The word pain can be describe in many terms. Not only am I feeling the pain all over my body but my heart is in pain too. Let's talk about the pain outside. Firstly, I have been having this chest pain every time I cough and breathe in. It hurts so bad that I don't even feel like breathing. It's like something or someone is trying to squeeze my chest real tight till I can't breathe right. I've been trying to make the pain go away by eating painkillers medicine and stuff but it's not going away. Maybe I just smoke too much.
After that, my left knee starts to hurt every time I tried kicking a ball or carry some heavy stuff. Went to this massage place and he told me that I got a small ligament tear on the left side of the knee. It's like everything starts to fall apart.
You know what, forget about these pain. I'm so hurt right now. What did I do wrong to make our relationship ends? Why must she go away? Why am I so stupid to let her go just like that? Why didn't I fight for our relationship? I'm so stupid. You know, thinking about this can really make you feel so painful that it's really like you're taking a sharp knife and slowly pierce through your chest and then through your heart.

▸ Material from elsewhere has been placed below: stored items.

/-! ### mapTeam -/

@[simp] theorem State.mapTeam_tick (s : State) (id : TeamId) (f : Team → Team) : (s.mapTeam id f).tick = s.tick := rfl
@[simp] theorem State.mapTeam_turn (s : State) (id : TeamId) (f : Team → Team) : (s.mapTeam id f).turn = s.turn := rfl
@[simp] theorem State.mapTeam_reftime (s : State) (id : TeamId) (f : Team → Team) : (s.mapTeam id f).reftime = s.reftime := rfl
@[simp] theorem State.mapTeam_fine (s : State) (id : TeamId) (f : Team → Team) : (s.mapTeam id f).fine = s.fine := rfl
@[simp] theorem State.mapTeam_evals (s : State) (id : TeamId) (f : Team → Team) : (s.mapTeam id f).evals = s.evals := rfl
@[simp] theorem State.mapTeam_stalled (s : State) (id : TeamId) (f : Team → Team) : (s.mapTeam id f).stalled = s.stalled := rfl
@[simp] theorem State.mapTeam_threads (s : State) (id : TeamId) (f : Team → Team) : (s.mapTeam id f).threads = s.threads := rfl
@[simp] theorem State.mapTeam_gangs (s : State) (id : TeamId) (f : Team → Team) : (s.mapTeam id f).gangs = s.gangs := rfl
@[simp] theorem State.mapTeam_aside (s : State) (id : TeamId) (f : Team → Team) : (s.mapTeam id f).aside = s.aside := rfl
@[simp] theorem State.mapTeam_forced (s : State) (id : TeamId) (f : Team → Team) : (s.mapTeam id f).forced = s.forced := rfl
@[simp] theorem State.mapTeam_bolts (s : State) (id : TeamId) (f : Team → Team) : (s.mapTeam id f).bolts = s.bolts := rfl
@[simp] theorem State.mapTeam_nextBolt (s : State) (id : TeamId) (f : Team → Team) : (s.mapTeam id f).nextBolt = s.nextBolt := rfl
@[simp] theorem State.mapTeam_plans (s : State) (id : TeamId) (f : Team → Team) : (s.mapTeam id f).plans = s.plans := rfl
@[simp] theorem State.mapTeam_hbm (s : State) (id : TeamId) (f : Team → Team) : (s.mapTeam id f).hbm = s.hbm := rfl
@[simp] theorem State.mapTeam_hbmPoison (s : State) (id : TeamId) (f : Team → Team) : (s.mapTeam id f).hbmPoison = s.hbmPoison := rfl
@[simp] theorem State.mapTeam_withdrawn (s : State) (id : TeamId) (f : Team → Team) : (s.mapTeam id f).withdrawn = s.withdrawn := rfl
@[simp] theorem State.mapTeam_l1 (s : State) (id : TeamId) (f : Team → Team) : (s.mapTeam id f).l1 = s.l1 := rfl
@[simp] theorem State.mapTeam_slices (s : State) (id : TeamId) (f : Team → Team) : (s.mapTeam id f).slices = s.slices := rfl
@[simp] theorem State.mapTeam_prefetches (s : State) (id : TeamId) (f : Team → Team) : (s.mapTeam id f).prefetches = s.prefetches := rfl
@[simp] theorem State.mapTeam_icache (s : State) (id : TeamId) (f : Team → Team) : (s.mapTeam id f).icache = s.icache := rfl
@[simp] theorem State.mapTeam_tcache (s : State) (id : TeamId) (f : Team → Team) : (s.mapTeam id f).tcache = s.tcache := rfl
@[simp] theorem State.mapTeam_tinvPending (s : State) (id : TeamId) (f : Team → Team) : (s.mapTeam id f).tinvPending = s.tinvPending := rfl
@[simp] theorem State.mapTeam_heldTrytes (s : State) (id : TeamId) (f : Team → Team) : (s.mapTeam id f).heldTrytes = s.heldTrytes := rfl
@[simp] theorem State.mapTeam_heldBefore (s : State) (id : TeamId) (f : Team → Team) : (s.mapTeam id f).heldBefore = s.heldBefore := rfl
@[simp] theorem State.mapTeam_locks (s : State) (id : TeamId) (f : Team → Team) : (s.mapTeam id f).locks = s.locks := rfl
@[simp] theorem State.mapTeam_tickets (s : State) (id : TeamId) (f : Team → Team) : (s.mapTeam id f).tickets = s.tickets := rfl
@[simp] theorem State.mapTeam_tokens (s : State) (id : TeamId) (f : Team → Team) : (s.mapTeam id f).tokens = s.tokens := rfl
@[simp] theorem State.mapTeam_collectives (s : State) (id : TeamId) (f : Team → Team) : (s.mapTeam id f).collectives = s.collectives := rfl
@[simp] theorem State.mapTeam_remotes (s : State) (id : TeamId) (f : Team → Team) : (s.mapTeam id f).remotes = s.remotes := rfl
@[simp] theorem State.mapTeam_collSends (s : State) (id : TeamId) (f : Team → Team) : (s.mapTeam id f).collSends = s.collSends := rfl
@[simp] theorem State.mapTeam_appends (s : State) (id : TeamId) (f : Team → Team) : (s.mapTeam id f).appends = s.appends := rfl
@[simp] theorem State.mapTeam_wakes (s : State) (id : TeamId) (f : Team → Team) : (s.mapTeam id f).wakes = s.wakes := rfl
@[simp] theorem State.mapTeam_engineCauses (s : State) (id : TeamId) (f : Team → Team) : (s.mapTeam id f).engineCauses = s.engineCauses := rfl
@[simp] theorem State.mapTeam_forwards (s : State) (id : TeamId) (f : Team → Team) : (s.mapTeam id f).forwards = s.forwards := rfl
@[simp] theorem State.mapTeam_transit (s : State) (id : TeamId) (f : Team → Team) : (s.mapTeam id f).transit = s.transit := rfl
@[simp] theorem State.mapTeam_tags (s : State) (id : TeamId) (f : Team → Team) : (s.mapTeam id f).tags = s.tags := rfl
@[simp] theorem State.mapTeam_returns (s : State) (id : TeamId) (f : Team → Team) : (s.mapTeam id f).returns = s.returns := rfl
@[simp] theorem State.mapTeam_beam (s : State) (id : TeamId) (f : Team → Team) : (s.mapTeam id f).beam = s.beam := rfl
@[simp] theorem State.mapTeam_dies (s : State) (id : TeamId) (f : Team → Team) : (s.mapTeam id f).dies = s.dies := rfl
@[simp] theorem State.mapTeam_window (s : State) (id : TeamId) (f : Team → Team) : (s.mapTeam id f).window = s.window := rfl
@[simp] theorem State.mapTeam_ports (s : State) (id : TeamId) (f : Team → Team) : (s.mapTeam id f).ports = s.ports := rfl
@[simp] theorem State.mapTeam_ready (s : State) (id : TeamId) (f : Team → Team) : (s.mapTeam id f).ready = s.ready := rfl
@[simp] theorem State.mapTeam_linksOut (s : State) (id : TeamId) (f : Team → Team) : (s.mapTeam id f).linksOut = s.linksOut := rfl
@[simp] theorem State.mapTeam_msix (s : State) (id : TeamId) (f : Team → Team) : (s.mapTeam id f).msix = s.msix := rfl
@[simp] theorem State.mapTeam_staging (s : State) (id : TeamId) (f : Team → Team) : (s.mapTeam id f).staging = s.staging := rfl
@[simp] theorem State.mapTeam_queues (s : State) (id : TeamId) (f : Team → Team) : (s.mapTeam id f).queues = s.queues := rfl
@[simp] theorem State.mapTeam_orphans (s : State) (id : TeamId) (f : Team → Team) : (s.mapTeam id f).orphans = s.orphans := rfl
@[simp] theorem State.mapTeam_image (s : State) (id : TeamId) (f : Team → Team) : (s.mapTeam id f).image = s.image := rfl
@[simp] theorem State.mapTeam_hostReads (s : State) (id : TeamId) (f : Team → Team) : (s.mapTeam id f).hostReads = s.hostReads := rfl
@[simp] theorem State.mapTeam_peerReads (s : State) (id : TeamId) (f : Team → Team) : (s.mapTeam id f).peerReads = s.peerReads := rfl
@[simp] theorem State.mapTeam_peerWrites (s : State) (id : TeamId) (f : Team → Team) : (s.mapTeam id f).peerWrites = s.peerWrites := rfl
@[simp] theorem State.mapTeam_doorbells (s : State) (id : TeamId) (f : Team → Team) : (s.mapTeam id f).doorbells = s.doorbells := rfl
@[simp] theorem State.mapTeam_flits (s : State) (id : TeamId) (f : Team → Team) : (s.mapTeam id f).flits = s.flits := rfl
@[simp] theorem State.mapTeam_fwPending (s : State) (id : TeamId) (f : Team → Team) : (s.mapTeam id f).fwPending = s.fwPending := rfl
@[simp] theorem State.mapTeam_quote (s : State) (id : TeamId) (f : Team → Team) : (s.mapTeam id f).quote = s.quote := rfl
@[simp] theorem State.mapTeam_started (s : State) (id : TeamId) (f : Team → Team) : (s.mapTeam id f).started = s.started := rfl
@[simp] theorem State.mapTeam_agenda (s : State) (id : TeamId) (f : Team → Team) : (s.mapTeam id f).agenda = s.agenda := rfl

/-! ### mapBolt -/

@[simp] theorem State.mapBolt_tick (s : State) (id : Nat) (f : Bolt → Bolt) : (s.mapBolt id f).tick = s.tick := rfl
@[simp] theorem State.mapBolt_turn (s : State) (id : Nat) (f : Bolt → Bolt) : (s.mapBolt id f).turn = s.turn := rfl
@[simp] theorem State.mapBolt_reftime (s : State) (id : Nat) (f : Bolt → Bolt) : (s.mapBolt id f).reftime = s.reftime := rfl
@[simp] theorem State.mapBolt_fine (s : State) (id : Nat) (f : Bolt → Bolt) : (s.mapBolt id f).fine = s.fine := rfl
@[simp] theorem State.mapBolt_evals (s : State) (id : Nat) (f : Bolt → Bolt) : (s.mapBolt id f).evals = s.evals := rfl
@[simp] theorem State.mapBolt_stalled (s : State) (id : Nat) (f : Bolt → Bolt) : (s.mapBolt id f).stalled = s.stalled := rfl
@[simp] theorem State.mapBolt_threads (s : State) (id : Nat) (f : Bolt → Bolt) : (s.mapBolt id f).threads = s.threads := rfl
@[simp] theorem State.mapBolt_gangs (s : State) (id : Nat) (f : Bolt → Bolt) : (s.mapBolt id f).gangs = s.gangs := rfl
@[simp] theorem State.mapBolt_aside (s : State) (id : Nat) (f : Bolt → Bolt) : (s.mapBolt id f).aside = s.aside := rfl
@[simp] theorem State.mapBolt_forced (s : State) (id : Nat) (f : Bolt → Bolt) : (s.mapBolt id f).forced = s.forced := rfl
@[simp] theorem State.mapBolt_teams (s : State) (id : Nat) (f : Bolt → Bolt) : (s.mapBolt id f).teams = s.teams := rfl
@[simp] theorem State.mapBolt_nextBolt (s : State) (id : Nat) (f : Bolt → Bolt) : (s.mapBolt id f).nextBolt = s.nextBolt := rfl
@[simp] theorem State.mapBolt_plans (s : State) (id : Nat) (f : Bolt → Bolt) : (s.mapBolt id f).plans = s.plans := rfl
@[simp] theorem State.mapBolt_hbm (s : State) (id : Nat) (f : Bolt → Bolt) : (s.mapBolt id f).hbm = s.hbm := rfl
@[simp] theorem State.mapBolt_hbmPoison (s : State) (id : Nat) (f : Bolt → Bolt) : (s.mapBolt id f).hbmPoison = s.hbmPoison := rfl
@[simp] theorem State.mapBolt_withdrawn (s : State) (id : Nat) (f : Bolt → Bolt) : (s.mapBolt id f).withdrawn = s.withdrawn := rfl
@[simp] theorem State.mapBolt_l1 (s : State) (id : Nat) (f : Bolt → Bolt) : (s.mapBolt id f).l1 = s.l1 := rfl
@[simp] theorem State.mapBolt_slices (s : State) (id : Nat) (f : Bolt → Bolt) : (s.mapBolt id f).slices = s.slices := rfl
@[simp] theorem State.mapBolt_prefetches (s : State) (id : Nat) (f : Bolt → Bolt) : (s.mapBolt id f).prefetches = s.prefetches := rfl
@[simp] theorem State.mapBolt_icache (s : State) (id : Nat) (f : Bolt → Bolt) : (s.mapBolt id f).icache = s.icache := rfl
@[simp] theorem State.mapBolt_tcache (s : State) (id : Nat) (f : Bolt → Bolt) : (s.mapBolt id f).tcache = s.tcache := rfl
@[simp] theorem State.mapBolt_tinvPending (s : State) (id : Nat) (f : Bolt → Bolt) : (s.mapBolt id f).tinvPending = s.tinvPending := rfl
@[simp] theorem State.mapBolt_heldTrytes (s : State) (id : Nat) (f : Bolt → Bolt) : (s.mapBolt id f).heldTrytes = s.heldTrytes := rfl
@[simp] theorem State.mapBolt_heldBefore (s : State) (id : Nat) (f : Bolt → Bolt) : (s.mapBolt id f).heldBefore = s.heldBefore := rfl
@[simp] theorem State.mapBolt_locks (s : State) (id : Nat) (f : Bolt → Bolt) : (s.mapBolt id f).locks = s.locks := rfl
@[simp] theorem State.mapBolt_tickets (s : State) (id : Nat) (f : Bolt → Bolt) : (s.mapBolt id f).tickets = s.tickets := rfl
@[simp] theorem State.mapBolt_tokens (s : State) (id : Nat) (f : Bolt → Bolt) : (s.mapBolt id f).tokens = s.tokens := rfl
@[simp] theorem State.mapBolt_collectives (s : State) (id : Nat) (f : Bolt → Bolt) : (s.mapBolt id f).collectives = s.collectives := rfl
@[simp] theorem State.mapBolt_remotes (s : State) (id : Nat) (f : Bolt → Bolt) : (s.mapBolt id f).remotes = s.remotes := rfl
@[simp] theorem State.mapBolt_collSends (s : State) (id : Nat) (f : Bolt → Bolt) : (s.mapBolt id f).collSends = s.collSends := rfl
@[simp] theorem State.mapBolt_appends (s : State) (id : Nat) (f : Bolt → Bolt) : (s.mapBolt id f).appends = s.appends := rfl
@[simp] theorem State.mapBolt_wakes (s : State) (id : Nat) (f : Bolt → Bolt) : (s.mapBolt id f).wakes = s.wakes := rfl
@[simp] theorem State.mapBolt_engineCauses (s : State) (id : Nat) (f : Bolt → Bolt) : (s.mapBolt id f).engineCauses = s.engineCauses := rfl
@[simp] theorem State.mapBolt_forwards (s : State) (id : Nat) (f : Bolt → Bolt) : (s.mapBolt id f).forwards = s.forwards := rfl
@[simp] theorem State.mapBolt_transit (s : State) (id : Nat) (f : Bolt → Bolt) : (s.mapBolt id f).transit = s.transit := rfl
@[simp] theorem State.mapBolt_tags (s : State) (id : Nat) (f : Bolt → Bolt) : (s.mapBolt id f).tags = s.tags := rfl
@[simp] theorem State.mapBolt_returns (s : State) (id : Nat) (f : Bolt → Bolt) : (s.mapBolt id f).returns = s.returns := rfl
@[simp] theorem State.mapBolt_beam (s : State) (id : Nat) (f : Bolt → Bolt) : (s.mapBolt id f).beam = s.beam := rfl
@[simp] theorem State.mapBolt_dies (s : State) (id : Nat) (f : Bolt → Bolt) : (s.mapBolt id f).dies = s.dies := rfl
@[simp] theorem State.mapBolt_window (s : State) (id : Nat) (f : Bolt → Bolt) : (s.mapBolt id f).window = s.window := rfl
@[simp] theorem State.mapBolt_ports (s : State) (id : Nat) (f : Bolt → Bolt) : (s.mapBolt id f).ports = s.ports := rfl
@[simp] theorem State.mapBolt_ready (s : State) (id : Nat) (f : Bolt → Bolt) : (s.mapBolt id f).ready = s.ready := rfl
@[simp] theorem State.mapBolt_linksOut (s : State) (id : Nat) (f : Bolt → Bolt) : (s.mapBolt id f).linksOut = s.linksOut := rfl
@[simp] theorem State.mapBolt_msix (s : State) (id : Nat) (f : Bolt → Bolt) : (s.mapBolt id f).msix = s.msix := rfl
@[simp] theorem State.mapBolt_staging (s : State) (id : Nat) (f : Bolt → Bolt) : (s.mapBolt id f).staging = s.staging := rfl
@[simp] theorem State.mapBolt_queues (s : State) (id : Nat) (f : Bolt → Bolt) : (s.mapBolt id f).queues = s.queues := rfl
@[simp] theorem State.mapBolt_orphans (s : State) (id : Nat) (f : Bolt → Bolt) : (s.mapBolt id f).orphans = s.orphans := rfl
@[simp] theorem State.mapBolt_image (s : State) (id : Nat) (f : Bolt → Bolt) : (s.mapBolt id f).image = s.image := rfl
@[simp] theorem State.mapBolt_hostReads (s : State) (id : Nat) (f : Bolt → Bolt) : (s.mapBolt id f).hostReads = s.hostReads := rfl
@[simp] theorem State.mapBolt_peerReads (s : State) (id : Nat) (f : Bolt → Bolt) : (s.mapBolt id f).peerReads = s.peerReads := rfl
@[simp] theorem State.mapBolt_peerWrites (s : State) (id : Nat) (f : Bolt → Bolt) : (s.mapBolt id f).peerWrites = s.peerWrites := rfl
@[simp] theorem State.mapBolt_doorbells (s : State) (id : Nat) (f : Bolt → Bolt) : (s.mapBolt id f).doorbells = s.doorbells := rfl
@[simp] theorem State.mapBolt_flits (s : State) (id : Nat) (f : Bolt → Bolt) : (s.mapBolt id f).flits = s.flits := rfl
@[simp] theorem State.mapBolt_fwPending (s : State) (id : Nat) (f : Bolt → Bolt) : (s.mapBolt id f).fwPending = s.fwPending := rfl
@[simp] theorem State.mapBolt_quote (s : State) (id : Nat) (f : Bolt → Bolt) : (s.mapBolt id f).quote = s.quote := rfl
@[simp] theorem State.mapBolt_started (s : State) (id : Nat) (f : Bolt → Bolt) : (s.mapBolt id f).started = s.started := rfl
@[simp] theorem State.mapBolt_agenda (s : State) (id : Nat) (f : Bolt → Bolt) : (s.mapBolt id f).agenda = s.agenda := rfl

I've hurt so many people that I do not wish or intend to hurt. Everytime when there is or was someone in my life I will always hurt them but whenever they're not with me and I'm alone, things will go just fine. Maybe I am destine to be alone in this world. It is true that life is unfair but I have accept the way it is. I'm so used to being alone that I can stay quiet for weeks and I did that before. Whenever you walk to school or you're in your class sitting down and looking at the teacher, you can feel the distance between you and the world. It's very far apart. You can see that you're walking with your friends but the fact is, you're very far away from them. The years of being alone has make all your feelings happy, sad, anger all seems the same. This is what I'm feeling right now and for years. I've been keeping this feelings all along and not telling anyone about it. They know I'm having some problems but I did not tell them what or why. It's because I don't want them to know what's wrong with me or worry about me.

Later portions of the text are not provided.